* ABOUT THIS EXERCISE
Pick out the lines below with "invAddr" and list them.

* DATA EXTRACT
-- ==== Sys2Proof/Laws/State.lean ====
section
/-! SUPPORT. One lemma per field per update of State, so that no later proof unfolds a record update. -/

namespace Sys2Proof.Machine

/-! ### `setReg` -/

@[simp] theorem State.setReg_v (s : State) (r : Reg) (b : Byte) : (s.setReg r b).v = s.v.set r.val b := rfl
@[simp] theorem State.setReg_i (s : State) (r : Reg) (b : Byte) : (s.setReg r b).i = s.i := rfl
@[simp] theorem State.setReg_stack (s : State) (r : Reg) (b : Byte) : (s.setReg r b).stack = s.stack := rfl
@[simp] theorem State.setReg_sp (s : State) (r : Reg) (b : Byte) : (s.setReg r b).sp = s.sp := rfl
@[simp] theorem State.setReg_dt (s : State) (r : Reg) (b : Byte) : (s.setReg r b).dt = s.dt := rfl
@[simp] theorem State.setReg_st (s : State) (r : Reg) (b : Byte) : (s.setReg r b).st = s.st := rfl
@[simp] theorem State.setReg_kbd (s : State) (r : Reg) (b : Byte) : (s.setReg r b).kbd = s.kbd := rfl
@[simp] theorem State.setReg_mode (s : State) (r : Reg) (b : Byte) : (s.setReg r b).mode = s.mode := rfl
@[simp] theorem State.setReg_ir (s : State) (r : Reg) (b : Byte) : (s.setReg r b).ir = s.ir := rfl
@[simp] theorem State.setReg_waitPending (s : State) (r : Reg) (b : Byte) : (s.setReg r b).waitPending = s.waitPending := rfl
@[simp] theorem State.setReg_waitReg (s : State) (r : Reg) (b : Byte) : (s.setReg r b).waitReg = s.waitReg := rfl
@[simp] theorem State.setReg_resumeMode (s : State) (r : Reg) (b : Byte) : (s.setReg r b).resumeMode = s.resumeMode := rfl
@[simp] theorem State.setReg_fault (s : State) (r : Reg) (b : Byte) : (s.setReg r b).fault = s.fault := rfl
@[simp] theorem State.setReg_faultAddr (s : State) (r : Reg) (b : Byte) : (s.setReg r b).faultAddr = s.faultAddr := rfl
@[simp] theorem State.setReg_inv (s : State) (r : Reg) (b : Byte) : (s.setReg r b).inv = s.inv := rfl
@[simp] theorem State.setReg_invWord (s : State) (r : Reg) (b : Byte) : (s.setReg r b).invWord = s.invWord := rfl
@[simp] theorem State.setReg_invAddr (s : State) (r : Reg) (b : Byte) : (s.setReg r b).invAddr = s.invAddr := rfl
@[simp] theorem State.setReg_mem (s : State) (r : Reg) (b : Byte) : (s.setReg r b).mem = s.mem := rfl
@[simp] theorem State.setReg_fb (s : State) (r : Reg) (b : Byte) : (s.setReg r b).fb = s.fb := rfl
@[simp] theorem State.setReg_inbox (s : State) (r : Reg) (b : Byte) : (s.setReg r b).inbox = s.inbox := rfl
@[simp] theorem State.setReg_draws (s : State) (r : Reg) (b : Byte) : (s.setReg r b).draws = s.draws := rfl

/-! ### `setRegs` -/

@[simp] theorem State.setRegs_v (s : State) (bs : List Byte) : (s.setRegs bs).v = regsWritten s.v 0 bs := rfl
@[simp] theorem State.setRegs_i (s : State) (bs : List Byte) : (s.setRegs bs).i = s.i := rfl
@[simp] theorem State.setRegs_stack (s : State) (bs : List Byte) : (s.setRegs bs).stack = s.stack := rfl
@[simp] theorem State.setRegs_sp (s : State) (bs : List Byte) : (s.setRegs bs).sp = s.sp := rfl
@[simp] theorem State.setRegs_dt (s : State) (bs : List Byte) : (s.setRegs bs).dt = s.dt := rfl
@[simp] theorem State.setRegs_st (s : State) (bs : List Byte) : (s.setRegs bs).st = s.st := rfl
@[simp] theorem State.setRegs_kbd (s : State) (bs : List Byte) : (s.setRegs bs).kbd = s.kbd := rfl
@[simp] theorem State.setRegs_mode (s : State) (bs : List Byte) : (s.setRegs bs).mode = s.mode := rfl
@[simp] theorem State.setRegs_ir (s : State) (bs : List Byte) : (s.setRegs bs).ir = s.ir := rfl
@[simp] theorem State.setRegs_waitPending (s : State) (bs : List Byte) : (s.setRegs bs).waitPending = s.waitPending := rfl
@[simp] theorem State.setRegs_waitReg (s : State) (bs : List Byte) : (s.setRegs bs).waitReg = s.waitReg := rfl
@[simp] theorem State.setRegs_resumeMode (s : State) (bs : List Byte) : (s.setRegs bs).resumeMode = s.resumeMode := rfl
@[simp] theorem State.setRegs_fault (s : State) (bs : List Byte) : (s.setRegs bs).fault = s.fault := rfl
@[simp] theorem State.setRegs_faultAddr (s : State) (bs : List Byte) : (s.setRegs bs).faultAddr = s.faultAddr := rfl
@[simp] theorem State.setRegs_inv (s : State) (bs : List Byte) : (s.setRegs bs).inv = s.inv := rfl
@[simp] theorem State.setRegs_invWord (s : State) (bs : List Byte) : (s.setRegs bs).invWord = s.invWord := rfl
@[simp] theorem State.setRegs_invAddr (s : State) (bs : List Byte) : (s.setRegs bs).invAddr = s.invAddr := rfl
@[simp] theorem State.setRegs_mem (s : State) (bs : List Byte) : (s.setRegs bs).mem = s.mem := rfl
@[simp] theorem State.setRegs_fb (s : State) (bs : List Byte) : (s.setRegs bs).fb = s.fb := rfl
@[simp] theorem State.setRegs_inbox (s : State) (bs : List Byte) : (s.setRegs bs).inbox = s.inbox := rfl
@[simp] theorem State.setRegs_draws (s : State) (bs : List Byte) : (s.setRegs bs).draws = s.draws := rfl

* EXERCISE ANSWER
@[simp] theorem State.setReg_invAddr (s : State) (r : Reg) (b : Byte) : (s.setReg r b).invAddr = s.invAddr := rfl
@[simp] theorem State.setRegs_invAddr (s : State) (bs : List Byte) : (s.setRegs bs).invAddr = s.invAddr := rfl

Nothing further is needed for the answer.